There’s a lot more to buckwheat than just pancakes and hypo-allergenic pillows. I know I bang on about buckwheat a lot but that’s because there’s plenty to bang on about.
If you’re keen on frittatas and want to beef them up without resorting to starchy potatoes then why not add some delicious protein and fibre rich buckwheat to create a hearty and nutrient dense meal without the stodge factor?
High in iron, manganese, magnesium, phosphorus, copper, calcium and zinc, buckwheat is incredibly versatile and can replace wheat, oats, rye and barley in many recipes or be used as a substitute in just about any recipe that calls for rice or noodles. It can be devoured anytime of the day, ground into flour, used in baking, made into cereal and porridge, added to soups, casseroles or stews for a hearty, flavoursome and nutrient–dense meal.
Buckwheat can help lower blood pressure and cholesterol levels due to its rich supply of rutin, a phyto nutrient which acts as an antioxidant in the body. The notable feature of buckwheat is that can be spiced up or sweetened depending upon how you are using it and if you pre-cook it, then storing it in the refrigerator for up to a week will halve your week-night cooking time.
When cooking buckwheat it is advisable to firstly rinse the whole groats thoroughly under running water before cooking, to remove any dirt or debris. The general rule of thumb is that you will need one cup of groats to two cups of water or stock, bring to boil then cook on medium heat for about 15 minutes until the liquid is absorbed.
Buckwheat flour and groats can be purchased from health food stores or major supermarkets or the Supercharged Food Co-op and are an inexpensive way to ensure you are getting a good supply of complex protein and B vitamins.
Enjoy this frittata golden brown with a crusty top. If you have leftovers then slice it into wedges to pack for school lunches or snacks.
Buckwheat Frittata with Tomato and Basil
- 1 cup buckwheat groats
- 8 eggs
- 2 TBS Extra Virgin Olive Oil
- 3 cloves garlic chopped
- 1/3 cup fresh basil
- 1 cup cherry tomatoes halved
- 1 whole lemon zested
- 1 TBS nutritional yeast flakes (optional)

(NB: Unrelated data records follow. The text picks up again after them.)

/-- STAT MAXABS (R193): the largest magnitude of each row goes to its column of the destination, the largest of all to Sd.
(DEDUCED, log entries 27 and 163.) -/
def statMaxBody : EngId → KBits → State → State :=
  onExec (fun c e b s =>
    let x := s.eng e
    let n := (x.rs (b.f 24 20)).toNat
    let ra := b.f 33 25
    let rd := b.f 42 34
    let (s, p, m) := (List.range n).foldl (fun (acc : State × Bool × Nat) i =>
      let s := acc.1
      let m := maxAbs (s.accRow c (ra + i))
      let p := acc.2.1 || s.accPoison c (ra + i)
      let s := s.putColumn c (rd + i / 64) (i % 64) (BitVec.ofNat 32 m)
      (if i % 64 = 63 then s.markRows c (rd + i / 64) 1 false else s, p, Nat.max acc.2.2 m)) (s, false, 0)
    let s := if p then s.markRows c rd ((n + 63) / 64) true else s
    let (g, s) := s.draw
    let out : Word := if p then 0xFFFFFFFF else if n = 0 then Config.freeWord g 0 else BitVec.ofNat 32 m
    (s.updEng e (fun x => x.ws (b.f 47 43) out)).retire e)

/-- STAT MAXABS (R193). -/
def execStatMaxabs (e : EngId) (b : KBits) (s : State) : Host.Outcome State Fault Refusal :=
  done (runInstr execOnly (fun b => b.z 19 0) statMaxBody e b s)

/-- The range of a STAT MSE target (R177, R193). -/
def qtyRange (qty : Nat) : Int × Int := if qty = 0 then (-128, 127) else if qty = 1 then (-8, 7) else (0, 255)

/-- The squared error of converting an element at a shift (R193). -/
def mseErr (qty sh : Nat) (a : Int) : Nat :=
  let q := clampInt (qtyRange qty).1 (qtyRange qty).2 (roundShift a sh)
  let err := a - q * 2 ^ sh
  (err * err).toNat

/-- STAT MSE (R193): the mean squared error of conversion goes to Sd. (DEDUCED, log entry 163.) -/
def statMseBody : EngId → KBits → State → State :=
  onExec (fun c e b s =>
    let x := s.eng e
    let n := (x.rs (b.f 24 20)).toNat
    let ra := b.f 33 25
    let sh := (x.rs (b.f 19 15)).toNat % 64
    let p := (List.range n).any (fun i => s.accPoison c (ra + i))
    let sum := ((List.range n).map (fun i => ((s.accRow c (ra + i)).map (fun w => mseErr (b.f 14 13) sh w.toInt)).sum)).sum
    let (g, s) := s.draw
    let out : Word :=
      if p then 0xFFFFFFFF
      else if n = 0 then Config.freeWord g 0
      else BitVec.ofNat 32 (Nat.min (roundNat sum (64 * n)) 0xFFFFFFFF)
    (s.updEng e (fun x => x.ws (b.f 47 43) out)).retire e)

/-- STAT MSE (R193). -/
def execStatMse (e : EngId) (b : KBits) (s : State) : Host.Outcome State Fault Refusal :=
  done (runInstr execOnly (fun b => b.z 12 0 && decide (b.f 14 13 ≤ 2)) statMseBody e b s)

/-! ### Rotation (R194, R260) -/

/-- Entry (i, j) of the Sylvester Hadamard matrix: −1 to the number of ones in i AND j (R194). -/
def hadamard (i j : Nat) : Int := if popCount (i &&& j) 7 % 2 = 0 then 1 else -1

/-- One block of 64: the row's columns times H, saturated once; the row's poison goes with it (R194, R260). -/
def rotRow (c rd ra : Nat) (s : State) (i : Nat) : State :=
  let src := s.accRow c (ra + i)
  s.setAcc c (rd + i) ((List.range 64).map (fun r => wordOf (sat32 (sumTo 64 (fun j => hadamard r j * (src.getD j 0).toInt)))))
    (s.accPoison c (ra + i))

/-- One block of 128: rows 2r and 2r + 1 together (R194). -/
def rotPair (c rd ra : Nat) (s : State) (i : Nat) : State :=
  let src := s.accRow c (ra + 2 * i) ++ s.accRow c (ra + 2 * i + 1)
  let p := s.accPoison c (ra + 2 * i) || s.accPoison c (ra + 2 * i + 1)
  let out (h : Nat) : List Word := (List.range 64).map (fun r =>
    wordOf (sat32 (sumTo 128 (fun j => hadamard (64 * h + r) j * (src.getD j 0).toInt))))
  (s.setAcc c (rd + 2 * i) (out 0) p).setAcc c (rd + 2 * i + 1) (out 1) p

/-- ROT (R194). (DEDUCED, log entry 161.) -/
def rotBody : EngId → KBits → State → State :=
  onExec (fun c e b s =>
    let n := ((s.eng e).rs (b.f 24 20)).toNat
    let f := if b.f 49 48 = 0 then rotRow else rotPair
    ((List.range n).foldl (f c (b.f 42 34) (b.f 33 25)) s).retire e)

/-- ROT (R194). -/
def execRot (e : EngId) (b : KBits) (s : State) : Host.Outcome State Fault Refusal :=
  done (runInstr execOnly (fun b => b.z 19 0 && b.z 47 43 && decide (b.f 49 48 ≤ 1)) rotBody e b s)

/-! ### Detection (R195, R196) -/

/-- One half, as binary32. -/
def fHalf : Word := 0x3F000000

/-- The four corners of anchor `a`'s box in a row (R195). -/
def boxOf (da : BitVec 256) (lst : Nat) (x y : Nat) (src : List Word) (a : Nat) : List Word :=
  let col (i : Nat) : Word := src.getD (4 * a + i) 0
  let st := fOfInt (2 ^ lst : Nat)
  let wa := fOfInt ((descWord da a).toNat % 65536 : Nat)
  let ha := fOfInt ((descWord da a).toNat / 65536 : Nat)
  let cx := fAdd (fMul (fAdd (fOfInt x) fHalf) st) (fMul (col 0) wa)
  let cy := fAdd (fMul (fAdd (fOfInt y) fHalf) st) (fMul (col 1) ha)
  let w := fMul wa (fExp2 (col 2))
  let h := fMul ha (fExp2 (col 3))
  [fSub cx (fMul w fHalf), fSub cy (fMul h fHalf), fAdd cx (fMul w fHalf), fAdd cy (fMul h fHalf)]

/-- BOXD (R195): boxes in the columns of the anchors, the other columns copied. (DESIGN CHOICE, log entry 164.) -/
def boxdBody : EngId → KBits → State → State :=
  onExec (fun c e b s =>
    let x := s.eng e
    let n := (x.rs (b.f 26 22)).toNat
    let anchors := b.f 11 9 + 1
    let da := x.rdesc (b.f 49 45)
    let rd := b.f 44 36
    let ra := b.f 35 27
    let y := (x.rs (b.f 21 17)).toNat
    let sx := (x.rs (b.f 16 12)).toNat
    let (s, p) := (List.range n).foldl (fun (acc : State × Bool) i =>
      let src := acc.1.accRow c (ra + i)
      let p := acc.2 || acc.1.accPoison c (ra + i)
      let boxes := (List.range anchors).flatMap (boxOf da (b.f 8 6) (sx + i) y src)
      (acc.1.setAcc c (rd + i) (boxes ++ src.drop (4 * anchors)) p, p)) (s, false)
    (s.markRows c rd (Nat.min n 512) p).retire e)

/-- BOXD (R195). -/
def execBoxd (e : EngId) (b : KBits) (s : State) : Host.Outcome State Fault Refusal :=
  done (runInstr execOnly (fun b => b.z 5 0) boxdBody e b s)

/-- The larger of zero and a value (R196). -/
def fPos (v : Word) : Word := fPick true 0 v

/-- The overlap test of two boxes: inter ≤ T × union, each step rounded (R188, R196). -/
def boxKeep (t : Word) (a b : List Word) : Bool :=
  let g (l : List Word) (i : Nat) : Word := l.getD i 0
  let area (l : List Word) : Word := fMul (fPos (fSub (g l 2) (g l 0))) (fPos (fSub (g l 3) (g l 1)))
  let inter := fMul (fPos (fSub (fPick false (g a 2) (g b 2)) (fPick true (g a 0) (g b 0))))
    (fPos (fSub (fPick false (g a 3) (g b 3)) (fPick true (g a 1) (g b 1))))
  let union := fSub (fAdd (area a) (area b)) inter
  !fIsNaN inter && !fIsNaN (fMul t union) && !fLess (fMul t union) inter

/-- Puts a candidate in its place: descending score, the lower row first on ties (R196). -/
def insertCand (v : List Word) : List (List Word) → List (List Word)
  | [] => [v]
  | u :: r => if fLess (u.getD 4 0) (v.getD 4 0) then v :: u :: r else u :: insertCand v r

/-- The candidates in the order NMS visits them; NaN scores are dropped (R196). -/
def candidates (l : List (List Word)) : List (List Word) :=
  (l.filter (fun v => !fIsNaN (v.getD 4 0))).foldl (fun acc v => insertCand v acc) []

/-- The candidates NMS keeps, up to a limit (R196). -/
def nmsKept (limit : Nat) (t : Word) (l : List (List Word)) : List (List Word) :=
  (candidates l).foldl (fun kept v =>
    if (limit ≠ 0 ∧ limit ≤ kept.length) ∨ kept.any (fun u => u.getD 5 0 == v.getD 5 0 && !boxKeep t u v) then kept
    else kept ++ [v]) []

/-- Whether the destination rows of an NMS overlap its source rows modulo 512 (R196). -/
def nmsOverlap (rd ra n m : Nat) : Bool :=
  (List.range m).any (fun i => (List.range n).any (fun j => (rd + i) % 512 == (ra + j) % 512))

/-- NMS (R196). (DESIGN CHOICE, log entry 164.) -/
def nmsBody : EngId → KBits → State → State :=
  onExec (fun c e b s =>
    let x := s.eng e
    let n := (x.rs (b.f 26 22)).toNat
    let limit := (x.rs (b.f 21 17)).toNat
    let rd := b.f 44 36
    let ra := b.f 35 27
    let most := if limit = 0 then n else Nat.min n limit
    if nmsOverlap rd ra (Nat.min n 512) (Nat.min most 512) then descFault e s
    else
      let rows := (List.range n).map (fun i => s.accRow c (ra + i))
      let p := (List.range n).any (fun i => s.accPoison c (ra + i))
      let kept := nmsKept limit (x.rs (b.f 16 12)) rows
      let s := (List.range kept.length).foldl (fun s i => s.setAcc c (rd + i) (kept.getD i []) p) s
      (s.updEng e (fun x => x.ws (b.f 49 45) (BitVec.ofNat 32 kept.length))).retire e)

/-- NMS (R196). -/
def execNms (e : EngId) (b : KBits) (s : State) : Host.Outcome State Fault Refusal :=
  done (runInstr execOnly (fun b => b.z 11 0) nmsBody e b s)

end Sys2Proof.Machine
end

- Sea Salt and freshly ground pepper to taste
- Cook buckwheat groats on medium heat for fifteen minutes in boiling water. Remove from heat, separate and let cool slightly
- Meanwhile whisk eggs, then add garlic and lemon zest into the bowl and whisk to combine
- Season with sea salt and pepper
- Add cooked buckwheat, tomatoes and basil and gently fold into the egg mixture
- In a frying pan place olive oil making sure it covers the base and sides of the pan
- Pour in combined egg and buckwheat mixture then reduce heat to low and cook for ten minutes
- In the meantime, preheat grill and then when ready dust frittata with nutritional yeast flakes and place frittata pan under for about five minutes to set and crisp up the top.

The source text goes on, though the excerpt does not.